**Data listing**:
/-- 60_exceptions.md R215: what an in-flight error of each command invalidates, and that the inputs and
everything else stay unchanged. That ANY is the draw of the command's own number, and that the NODE window
has a draw of its own, are the model's choices (logs 4 and 9). -/
def Obligations.InFlightErrorsInvalidateTheOutput : Prop :=
  (∀ s t, exec .genCodes s = .next t → t.errCode ∈ inFlightCodes .genCodes →
    t = ({ s with
      mem := { s.mem with ctab := t.mem.ctab }, draws := t.draws, codesValid := false
      maxLen := 0 } : State).complete t.errCode t.errInfo ∧
    ∀ k, t.ctabAt k = Config.anyCtab s.draws k) ∧
  (∀ s t, exec .encode s = .next t → t.errCode ∈ inFlightCodes .encode →
    t = ({ s with
      mem := { s.mem with bitbuf := t.mem.bitbuf }, draws := t.draws
      bitLen := 0 } : State).complete t.errCode t.errInfo ∧
    ∀ k, t.bitAt k = Config.anyBitbuf s.draws k) ∧
  (∀ s t, exec .decode s = .next t → t.errCode ∈ inFlightCodes .decode →
    t = ({ s with
      mem := { s.mem with symbuf := t.mem.symbuf }, draws := t.draws
      symCount := 0 } : State).complete t.errCode t.errInfo ∧
    ∀ k, t.symAt k = Config.anySymbuf s.draws k) ∧
  (∀ s t, exec .deserialize s = .next t → t.errCode ∈ inFlightCodes .deserialize →
    t = arenaLost s t t.errInfo ∧ t.nodeView = s.draws ∧ ∀ k, t.nodeAt k = Config.anyNode s.draws k)

/-- 60_exceptions.md R216: after a successful command the entries of its output buffer beyond the new
length are ANY, by a fresh draw. -/
def Obligations.EntriesBeyondTheNewLengthAreAny : Prop :=
  ∀ s t, s.cfg.legal = true →
    (exec .encode s = .next t → t.errCode = .ok →
      ∀ k, t.bitLen.toNat ≤ k → t.bitAt k = Config.anyBitbuf s.draws k) ∧
    (exec .unpack s = .next t → t.errCode = .ok →
      ∀ k, t.bitLen.toNat ≤ k → t.bitAt k = Config.anyBitbuf s.draws k) ∧
    (exec .pack s = .next t → t.errCode = .ok →
      ∀ k, t.artLen.toNat ≤ k → t.artByte k = Config.anyArtbuf s.draws k) ∧
    (exec .decode s = .next t → t.errCode = .ok →
      ∀ k, t.symCount.toNat ≤ k → t.symAt k = Config.anySymbuf s.draws k) ∧
    (exec .serialize s = .next t → t.errCode = .ok →
      ∀ k, t.treeLen.toNat ≤ k → t.treeByte k = Config.anyTreebuf s.draws k) ∧
    (exec .build s = .next t → t.errCode = .ok →
      ∀ k, t.nodeCount.toNat ≤ k → t.nodeAt k = Config.anyNode s.draws k) ∧
    (exec .deserialize s = .next t → t.errCode = .ok →
      ∀ k, t.nodeCount.toNat ≤ k → t.nodeAt k = Config.anyNode s.draws k)

/-- 60_exceptions.md R221: a second issue of a failed command with the same inputs fails again with the same
code and ERR_INFO. -/
def Obligations.FailedCommandFailsAgain : Prop :=
  ∀ i s t, exec i s = .next t → t.errCode ≠ .ok →
    ∃ u, exec i t = .next u ∧ u.errCode = t.errCode ∧ u.errInfo = t.errInfo

/-- 60_exceptions.md R217 clauses 2 and 3: a missing prerequisite is reported before a bad length, and a bad
length before anything the input holds. -/
def Obligations.PrerequisitesAndLengthsComeFirst : Prop :=
  ∀ s : State,
    (s.treeValid = false → ∀ i ∈ [Instr.genCodes, .decode, .serialize],
      exec i s = .next (s.complete .noTree 0)) ∧
    (s.codesValid = false → exec .encode s = .next (s.complete .noCodes 0)) ∧
    (s.codesValid = true → s.cfg.symbufMax < s.symCount.toNat →
      exec .encode s = .next (s.complete .badLength 0x01C)) ∧
    (s.treeValid = true → s.cfg.bitbufBits < s.bitLen.toNat →
      exec .decode s = .next (s.complete .badLength 0x020))

/-! ### NOP and BUILD -/

/-- 40_tree_builder.md R120: NOP completes OK and changes nothing else. -/
def Obligations.NopCompletes : Prop :=
  ∀ s : State, exec .nop s = .next { s with
    errCode := .ok, errInfo := 0, err := false, done := true, phase := .idle }

/-- 40_tree_builder.md R121, R124, R126: on a buildable WTAB, BUILD completes OK with one leaf for each
nonzero weight in symbol order, the internal nodes after them with children at lower indices, the root
last with the total weight, TREE_VALID set and CODES_VALID cleared; nothing else changes. -/
def Obligations.BuildCompletes : Prop :=
  ∀ s : State, s.cfg.legal = true → buildable s →
    let ys := weightedSyms s s.wtabLen.toNat
    ∃ t, exec .build s = .next t ∧
      t.leafCount.toNat = ys.length ∧ t.nodeCount.toNat = 2 * ys.length - 1 ∧
      t.root.toNat = 2 * ys.length - 2 ∧
      (∀ j x, ys[j]? = some x → t.nodeAt j = .leaf (s.wtabAt x) (BitVec.ofNat 16 x)) ∧
      (∀ j, ys.length ≤ j → j < 2 * ys.length - 1 →
        (t.nodeAt j).isLeaf = false ∧ (t.nodeAt j).left.toNat < j ∧ (t.nodeAt j).right.toNat < j) ∧
      (t.nodeAt t.root.toNat).weight.toNat = weightSum s s.wtabLen.toNat ∧
      t = ({ s with
        mem := { s.mem with node := t.mem.node }, nodeView := t.nodeView, draws := t.draws
        nodeCount := t.nodeCount, root := t.root, leafCount := t.leafCount
        treeValid := true, codesValid := false } : State).complete .ok 0

/-- 40_tree_builder.md R121, R122, R123: each internal node, in the order of creation, has as left child
the least member of the queue by the key (WEIGHT, FIRST), as right child the least of the others, their
exact weight sum, and the left child's FIRST. -/
def Obligations.BuildMergesTheTwoLeast : Prop :=
  ∀ s : State, s.cfg.legal = true → buildable s →
    let k := (weightedSyms s s.wtabLen.toNat).length
    ∃ t, exec .build s = .next t ∧
      ∀ j, k ≤ j → j < 2 * k - 1 →
        ∃ w l r f, t.nodeAt j = .internal w l r f ∧
          inQueue t.nodeAt k j l.toNat ∧ inQueue t.nodeAt k j r.toNat ∧ l ≠ r ∧
          (∀ m, inQueue t.nodeAt k j m → m ≠ l.toNat → keyLess (t.nodeAt l.toNat) (t.nodeAt m)) ∧
          (∀ m, inQueue t.nodeAt k j m → m ≠ l.toNat → m ≠ r.toNat →
            keyLess (t.nodeAt r.toNat) (t.nodeAt m)) ∧
          w.toNat = (t.nodeAt l.toNat).weight.toNat + (t.nodeAt r.toNat).weight.toNat ∧
          f = (t.nodeAt l.toNat).first

/-- 40_tree_builder.md R127: after a successful BUILD the arena satisfies the invariant of 10_state.md
R42. -/
def Obligations.BuildGivesTheArenaInvariant : Prop :=
  ∀ s t : State, s.cfg.legal = true → exec .build s = .next t → t.errCode = .ok → arenaOk t

/-- 40_tree_builder.md R125: two BUILD commands with equal WTAB_LEN and equal WTAB[0 .. WTAB_LEN−1] give
equal results. -/
def Obligations.BuildReadsOnlyItsWeights : Prop :=
  ∀ s s' t : State, s.cfg.legal = true → s'.cfg = s.cfg → s'.wtabLen = s.wtabLen →
    (∀ i, i < s.wtabLen.toNat → s'.wtabAt i = s.wtabAt i) → exec .build s = .next t →
    ∃ t', exec .build s' = .next t' ∧ t'.errCode = t.errCode ∧ t'.errInfo = t.errInfo ∧
      (t.errCode = .ok →
        t'.nodeCount = t.nodeCount ∧ t'.root = t.root ∧ t'.leafCount = t.leafCount ∧
        ∀ j, j < t.nodeCount.toNat → t'.nodeAt j = t.nodeAt j)

/-- 40_tree_builder.md R121: the errors of BUILD, each when it applies, and that nothing else changes. -/
def Obligations.BuildPreCheckErrors : Prop :=
  ∀ s : State,
    (s.cfg.nsym < s.wtabLen.toNat → exec .build s = .next (s.complete .badLength 0x018)) ∧
    (s.wtabLen.toNat ≤ s.cfg.nsym → ∀ i, i < s.wtabLen.toNat → weightSum s i ≤ 0xFFFFFFFF →
      0xFFFFFFFF < weightSum s (i + 1) →
      exec .build s = .next (s.complete .weightOverflow (BitVec.ofNat 32 i))) ∧
    (s.wtabLen.toNat ≤ s.cfg.nsym → weightedSyms s s.wtabLen.toNat = [] →
      exec .build s = .next (s.complete .emptyInput 0))

/-- 40_tree_builder.md R128: exactly one nonzero weight gives the tree that is a single leaf. -/
def Obligations.LoneSymbolGivesTheDegenerateTree : Prop :=
  ∀ (s : State) (x : Nat), s.cfg.legal = true → s.wtabLen.toNat ≤ s.cfg.nsym →
    weightedSyms s s.wtabLen.toNat = [x] →
    ∃ t, exec .build s = .next t ∧ t.errCode = .ok ∧
      t.nodeAt 0 = .leaf (s.wtabAt x) (BitVec.ofNat 16 x) ∧ t.root = 0 ∧ t.nodeCount = 1 ∧
      t.leafCount = 1 ∧ t.treeValid = true ∧ t.codesValid = false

**Work order**:
Beginning with the line holding "m ≠ r.toNat →" and ending with the line holding "t.nodeAt 0 = .leaf", write out the stretch of material above exactly; add no further lines.

**Response to the exercise**:
          (∀ m, inQueue t.nodeAt k j m → m ≠ l.toNat → m ≠ r.toNat →
            keyLess (t.nodeAt r.toNat) (t.nodeAt m)) ∧
          w.toNat = (t.nodeAt l.toNat).weight.toNat + (t.nodeAt r.toNat).weight.toNat ∧
          f = (t.nodeAt l.toNat).first

/-- 40_tree_builder.md R127: after a successful BUILD the arena satisfies the invariant of 10_state.md
R42. -/
def Obligations.BuildGivesTheArenaInvariant : Prop :=
  ∀ s t : State, s.cfg.legal = true → exec .build s = .next t → t.errCode = .ok → arenaOk t

/-- 40_tree_builder.md R125: two BUILD commands with equal WTAB_LEN and equal WTAB[0 .. WTAB_LEN−1] give
equal results. -/
def Obligations.BuildReadsOnlyItsWeights : Prop :=
  ∀ s s' t : State, s.cfg.legal = true → s'.cfg = s.cfg → s'.wtabLen = s.wtabLen →
    (∀ i, i < s.wtabLen.toNat → s'.wtabAt i = s.wtabAt i) → exec .build s = .next t →
    ∃ t', exec .build s' = .next t' ∧ t'.errCode = t.errCode ∧ t'.errInfo = t.errInfo ∧
      (t.errCode = .ok →
        t'.nodeCount = t.nodeCount ∧ t'.root = t.root ∧ t'.leafCount = t.leafCount ∧
        ∀ j, j < t.nodeCount.toNat → t'.nodeAt j = t.nodeAt j)

/-- 40_tree_builder.md R121: the errors of BUILD, each when it applies, and that nothing else changes. -/
def Obligations.BuildPreCheckErrors : Prop :=
  ∀ s : State,
    (s.cfg.nsym < s.wtabLen.toNat → exec .build s = .next (s.complete .badLength 0x018)) ∧
    (s.wtabLen.toNat ≤ s.cfg.nsym → ∀ i, i < s.wtabLen.toNat → weightSum s i ≤ 0xFFFFFFFF →
      0xFFFFFFFF < weightSum s (i + 1) →
      exec .build s = .next (s.complete .weightOverflow (BitVec.ofNat 32 i))) ∧
    (s.wtabLen.toNat ≤ s.cfg.nsym → weightedSyms s s.wtabLen.toNat = [] →
      exec .build s = .next (s.complete .emptyInput 0))

/-- 40_tree_builder.md R128: exactly one nonzero weight gives the tree that is a single leaf. -/
def Obligations.LoneSymbolGivesTheDegenerateTree : Prop :=
  ∀ (s : State) (x : Nat), s.cfg.legal = true → s.wtabLen.toNat ≤ s.cfg.nsym →
    weightedSyms s s.wtabLen.toNat = [x] →
    ∃ t, exec .build s = .next t ∧ t.errCode = .ok ∧
      t.nodeAt 0 = .leaf (s.wtabAt x) (BitVec.ofNat 16 x) ∧ t.root = 0 ∧ t.nodeCount = 1 ∧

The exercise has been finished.